Валевачев изменился в лице.

– Мы были не в тех отношениях!

– Тогда твое знание ничего не стоит. Поручу графа своему агенту.

– А мне кем заняться?

– Увы, пока никем. Материя больно тонкая. Мы подозреваем шестерых на основе только наших умозаключений. Ищи кому выгодно… А бросать тень на людей, которые занимают неплохие должности… И пятеро из них честно служат. Нет у нас такого права.

– Что же, будем сидеть сложа руки? – нахмурился Валевачев.

– Сейчас мы можем вести лишь негласное дознание. Через агентуру и, пожалуй, через Дворцовую полицию. А сделать это могу один я: тебя к полковнику Ширинкину даже не впустят.

– Ширинкин? Что-то знакомое…

– Это начальник Дворцовой полиции, одной из самых секретных служб империи.

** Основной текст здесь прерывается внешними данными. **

/-- Flash after a reset: work that no mount will find is gone (log entry 82). -/
def Flash.stopped (f : Flash) : Flash :=
  { f with groups := [], folding := false, collecting := false, erasing := f.erasing.map (fun (e : Nat × Bool) => (e.1, false)) }

/-- The domains after a reset: OFF, and ABSENT for the two stacks that TM7400-HB6 lacks (R2, R448). -/
def resetPds (hb6 : Bool) : Table Pd := if hb6 then [(70, { state := 5 }), (71, { state := 5 })] else []

/-- Tier 0 memory begins: PHASE 1, with every present stack's domain on (R466, step 1; log entries 77, 124). -/
def State.startMemory (s : State) : State :=
  (s.presentStacks.foldl (fun (s : State) k => s.setPd (64 + k) { state := 2 }) s).put F.GLB_BOOT_STATUS_PHASE 1

/-- What follows a reset: with Keep's firmware running and PERST_N high, the sequence of R466 from step 1; in recovery, PHASE 5
(log entry 124). -/
def State.bringUp (s : State) : State :=
  if s.boot.aon && !s.boot.held && !s.boot.keep then (s.put F.GLB_BOOT_STATUS_PHASE 5).put F.GLB_BOOT_STATUS_FAIL_CODE 1
  else if s.boot.keep && s.boot.perst && s.phase = 0 then s.startMemory
  else s

/-- A table that comes back with the durable store: stored leaves and restored sequences are users of their shape records, code
tables and rule sets (R51, R53, R153, R477; log entry 84). Without formatted media there is no such store. -/
def State.restored {α : Type} (s : State) (t : Table α) : Table α := if s.flash.formatted then t else []

/-- A conventional or device reset (R473 to R475). `cause` is the code of GLB_RESET_CAUSE.LAST (log entry 124). -/
def State.resetDevice (s : State) (cause : Nat) : State :=
  let device := cause = 3 || cause = 4
  let s := if s.flashReadable && !s.on F.FLASH_STATUS_PF then s.flashSafe else s
  let fatal := s.get F.RAS_STATUS_FATAL
  let sec : Sec := { s.sec with
    sessions := if device then s.sec.sessions else s.sec.sessions.filter (· == mgmtPort)
    linkIde := device && s.sec.linkIde, streams := if device then s.sec.streams else [], sealWords := [] }
  let boot : Boot := { s.boot with perst := s.boot.perst && cause != 1, filled := false, bases := [] }
  let ras : Ras := { log := s.ras.log, born := s.ras.born, spires := s.ras.spires, faulted := s.ras.saplings
                     saplings := s.ras.saplings, arrays := s.ras.arrays, lapStart := s.time }
  let ring : Ring := { strapMaster := s.ring.strapMaster, strapStandby := s.ring.strapStandby }
  let straps := s.get F.RING_STATUS_RING_ID
  let t : State := { State.reset with
    time := s.time, hb6 := s.hb6, mem := s.mem, memPoison := s.memPoison, memFail := s.memFail, freeCtr := s.freeCtr
    out := s.out, pending := s.pending, nextCid := s.nextCid, regs := keptRegs s.regs, flash := s.flashKept.stopped
    fleet := s.fleet, sec := sec, boot := boot, ras := ras, ring := ring, retiredSlots := s.retiredSlots
    vfEnable := device && s.vfEnable, numVfs := if device then s.numVfs else 0
    banks := (s.banks.filter (fun (b : Nat × CanopyBank) => b.2.retired)).map (fun (b : Nat × CanopyBank) => (b.1, { retired := true }))
    promoAt := s.time
    spires := s.spires.map (fun (x : Nat × SpireSt) => (x.1, { busyNs := x.2.busyNs }))
    shapes := s.restored s.shapes, rules := s.restored s.rules, scopes := s.restored s.scopes, pds := resetPds s.hb6 }
  let t := t.put F.RING_STATUS_RING_ID straps
  let t := (t.put F.GLB_RESET_CAUSE_LAST cause).put F.GLB_RESET_CAUSE_WAS_FATAL fatal
  let t := t.bump F.GLB_RESET_CAUSE_COUNT
  let t := t.ras.spires.foldl (fun (t : State) n => t.put F.SPIRE_CTL_OFFLINE 1 n) t
  (if t.boot.keep then t.setKeepDown 0 else t).bringUp

/-- Whether a reset other than power-on acts: VDD_AON is present, and the device has not tripped (R461, R472). -/
def State.resettable (s : State) : Bool := s.boot.aon && !s.cupola.tripped

/-- CONVENTIONAL_RESET: 1 PERST_N low, 2 a Hot Reset or Link Disable. -/
def effConventionalReset (s : State) (kind : Nat) : State :=
  if !s.resettable || (kind != 1 && kind != 2) then s else s.resetDevice kind

def execConventionalReset (e : Env) (kind : Nat) (s : State) : Host.Outcome State Fault Refusal :=
  .next (effConventionalReset (s.enter e) kind)

/-- DEVICE_RESET: by GLB_RESET_CTL, or by the operator's request, which needs Keep and its management session (R443, R472). -/
def effDeviceReset (s : State) (operator : Bool) : State :=
  if !s.resettable || (operator && !s.opSession true) then s else s.resetDevice (if operator then 4 else 3)

def execDeviceReset (e : Env) (operator : Bool) (s : State) : Host.Outcome State Fault Refusal :=
  .next (effDeviceReset (s.enter e) operator)

/-! ### Power (R464, R319) -/

/-- What lies outside the device, in fuses and in flash, and outlasts the loss of power. -/
def State.unpowered (s : State) : State :=
  let f := s.flashKept.stopped
  let f : Flash := { f with mediaHours := s.mediaHour, hourStart := 0, tempAt := 0, mountAt := 0 }
  { State.reset with
    hb6 := s.hb6, mem := s.mem, memPoison := s.memPoison, memFail := s.memFail, freeCtr := s.freeCtr
    out := s.out, pending := s.pending, nextCid := s.nextCid, flash := f, fleet := s.fleet
    sec := { draws := s.sec.draws, anchor := s.sec.anchor, root := s.sec.root, extKey := s.sec.extKey, caks := s.sec.caks }
    boot := { area := s.boot.area, nextVersion := s.boot.nextVersion }
    shapes := s.restored s.shapes, rules := s.restored s.rules, scopes := s.restored s.scopes }

def effPowerLoss (s : State) : State := s.unpowered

– И он захочет помогать? Ой ли?

– Если я приду с улицы, может и не захотеть, – терпеливо пояснил Алексей. – Но Павел Афанасьевич Благово в свое время познакомил меня с генерал-адъютантом Черевиным, начальником личной охраны государя. Полковник подчиняется именно ему. Черевин, возможно, самый влиятельный человек в России. На том основании, что каждый день видит Его Величество – много чаще любого из министров. Еще он умен и независим. Надеюсь, Петр Александрович не откажет в помощи. Ни ему, ни Ширинкину ведь не нужно, чтобы среди вхожих во дворец числился преступник.

– Благово умер три года назад, – осторожно заметил Валевачев. – Генерал-адъютант может и не вспомнить вас. Или не захотеть вспомнить.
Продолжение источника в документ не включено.